→ Task prompt
Search the records for lines with the word "KeepsContract" and copy each match.

Stored items
-- ==== Sys2Proof/Word.lean ====
section
/-! DEFINITION. The value types of the BCD counter block (00_scope.md R6, R8). -/

namespace Sys2Proof

/-- A BCD digit, 0..9 (00_scope.md R8: the range type, so that codes 10..15 cannot be written). -/
abbrev Digit := Fin 10

/-- A digit position, 0..3 (00_scope.md R8). Its addition is modulo 4. -/
abbrev Pos := Fin 4

/-- The 7-bit input word sampled at every clock edge (30_encoding.md R70, R71). -/
abbrev InWord := BitVec 7

/-- The 3-bit internal service vector (30_encoding.md R70, R74). -/
abbrev SvWord := BitVec 3

/-- The value of the control register: bit 0 `GIE`, bit 1 `DEN`, bit 2 `CEN` (10_state.md R27). -/
abbrev CtrlWord := BitVec 3

/-- The four digit-select lines, active low (10_state.md R28). -/
abbrev SelLines := BitVec 4

/-- A segment pattern: bits 0..6 are segments a..g, bit 7 the decimal point (20_memory.md R52). -/
abbrev SegPattern := BitVec 8

end Sys2Proof
end

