/-- Each register changes only at its owner's operations (10_state.md R20's owner column, R23 to R25, R27 to R29;
41_display_multiplexer.md R105): in a cycle without RST the digits hold without INC, `Y` without CNT_SVC, the cursor and
the two display outputs without DISP_SVC, and `CTRL` without CTRL_WR. -/
def Obligations.RegistersHoldWithoutTheirOwner : Prop :=
  ∀ (s : State) (w : InWord) (rest : List InWord), w.getLsbD 6 = false →
    ∃ b : Block s.cfg, step { s with inputs := w :: rest } = .next { s with inputs := rest, blk := b } ∧
      ((s.blk.serviceVectorOf w).getLsbD 2 = false → b.d = s.blk.d) ∧
      ((s.blk.serviceVectorOf w).getLsbD 1 = false → b.y = s.blk.y) ∧
      ((s.blk.serviceVectorOf w).getLsbD 0 = false →
        b.x = s.blk.x ∧ b.selOut = s.blk.selOut ∧ b.segOut = s.blk.segOut) ∧
      (w.getLsbD 2 = false → b.ctrl = s.blk.ctrl)

/-- The two sources do not disturb each other (60_exceptions.md R175): the display registers after a cycle do not
depend on the count source's registers or event, nor the counter's on the display source's. -/
def Obligations.SourcesDoNotInterfere : Prop :=
  ∀ (cfg : Config) (b c : Block cfg) (stb stc : Strobes), b.ctrl = c.ctrl →
    (b.pendD = c.pendD → stb.dispEv = stc.dispEv → b.d = c.d → b.x = c.x → b.selOut = c.selOut → b.segOut = c.segOut →
      (b.clockEdge stb).pendD = (c.clockEdge stc).pendD ∧ (b.clockEdge stb).rldD = (c.clockEdge stc).rldD ∧
      (b.clockEdge stb).x = (c.clockEdge stc).x ∧ (b.clockEdge stb).selOut = (c.clockEdge stc).selOut ∧
      (b.clockEdge stb).segOut = (c.clockEdge stc).segOut) ∧
    (b.pendC = c.pendC → stb.cntEv = stc.cntEv → b.d = c.d → b.y = c.y →
      (b.clockEdge stb).pendC = (c.clockEdge stc).pendC ∧ (b.clockEdge stb).rldC = (c.clockEdge stc).rldC ∧
      (b.clockEdge stb).d = (c.clockEdge stc).d ∧ (b.clockEdge stb).y = (c.clockEdge stc).y)

/-! Invariants. -/

/-- The invariant of the registers holds at reset, for every build. -/
def Obligations.CoherentAtReset : Prop :=
  (∀ cfg : Config, (resetBlock cfg).Coherent) ∧ State.reset.blk.Coherent

/-- Every step keeps the invariant: `SEL_OUT` is `0b1111` or the row of the position before the cursor, never anything
else (41_display_multiplexer.md R104, 10_state.md R36), the segments are blank or some digit's glyph, and no source is
both pending and just reloaded (43_interrupt_synchronizer.md R142, R143). -/
def Obligations.StepKeepsCoherent : Prop :=
  ∀ s t : State, s.blk.Coherent → step s = .next t → t.blk.Coherent

/-- The parameters and the ROM contents never change (00_scope.md R5, 10_state.md R31, R32). -/
def Obligations.ConfigurationNeverChanges : Prop :=
  (∀ s t : State, step s = .next t → t.cfg = s.cfg) ∧
  ∀ (i : Instr) (s t : State), exec i s = .next t →
    t.cfg = s.cfg ∧ t.inputs = s.inputs ∧ t.freeInputs = s.freeInputs

/-- 00_scope.md R5: the accumulator's width `W_Y` is the least positive number of bits that holds 0..TRIGGER-1, and the
registers of the block, each in its width of 10_state.md R20, fit into `37 + W_Y` bits without loss: 42 at the reference
trigger. (The packing of the registers into one vector is the model's notation, log 12.) -/
def Obligations.AccumulatorWidth : Prop :=
  (∀ cfg : Config, cfg.trigger ≤ 2 ^ accWidth cfg ∧ 1 ≤ accWidth cfg ∧
    ∀ n, 1 ≤ n → cfg.trigger ≤ 2 ^ n → accWidth cfg ≤ n) ∧
  (∀ cfg : Config, stateBits cfg = 37 + accWidth cfg ∧
    ∀ b c : Block cfg, b.packed = c.packed → b = c) ∧
  accWidth referenceConfig = 5 ∧ stateBits referenceConfig = 42

/-! The timers' contract, a premise of these two statements and of no other (60_exceptions.md R179). -/

/-- If a pending source's timer is neither armed nor being reloaded, then after a cycle whose events the contract
permits it still is not, and no event of that cycle merged. -/
def Obligations.ContractKeepsTimersCoherent : Prop :=
  ∀ (a : Arming) (s : State) (w : InWord) (rest : List InWord), a.Coherent s.blk → a.Permits s.blk w →
    NoMerge s.blk w ∧ ∃ t, step { s with inputs := w :: rest } = .next t ∧ (a.after s.blk w).Coherent t.blk

/-- 43_interrupt_synchronizer.md R151: under the contract two events of a source never merge, over any run, from reset
(whichever timers were started) and from every state in which no pending source's timer is armed. -/
def Obligations.ContractRulesOutMerges : Prop :=
  (∀ (ws : List InWord) (a : Arming) (s : State), a.Coherent s.blk → KeepsContract ws a s → NeverMerges ws s) ∧
  ∀ (ws : List InWord) (a : Arming), KeepsContract ws a State.reset → NeverMerges ws State.reset
end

→ Solved exercise
  (∀ (ws : List InWord) (a : Arming) (s : State), a.Coherent s.blk → KeepsContract ws a s → NeverMerges ws s) ∧
  ∀ (ws : List InWord) (a : Arming), KeepsContract ws a State.reset → NeverMerges ws State.reset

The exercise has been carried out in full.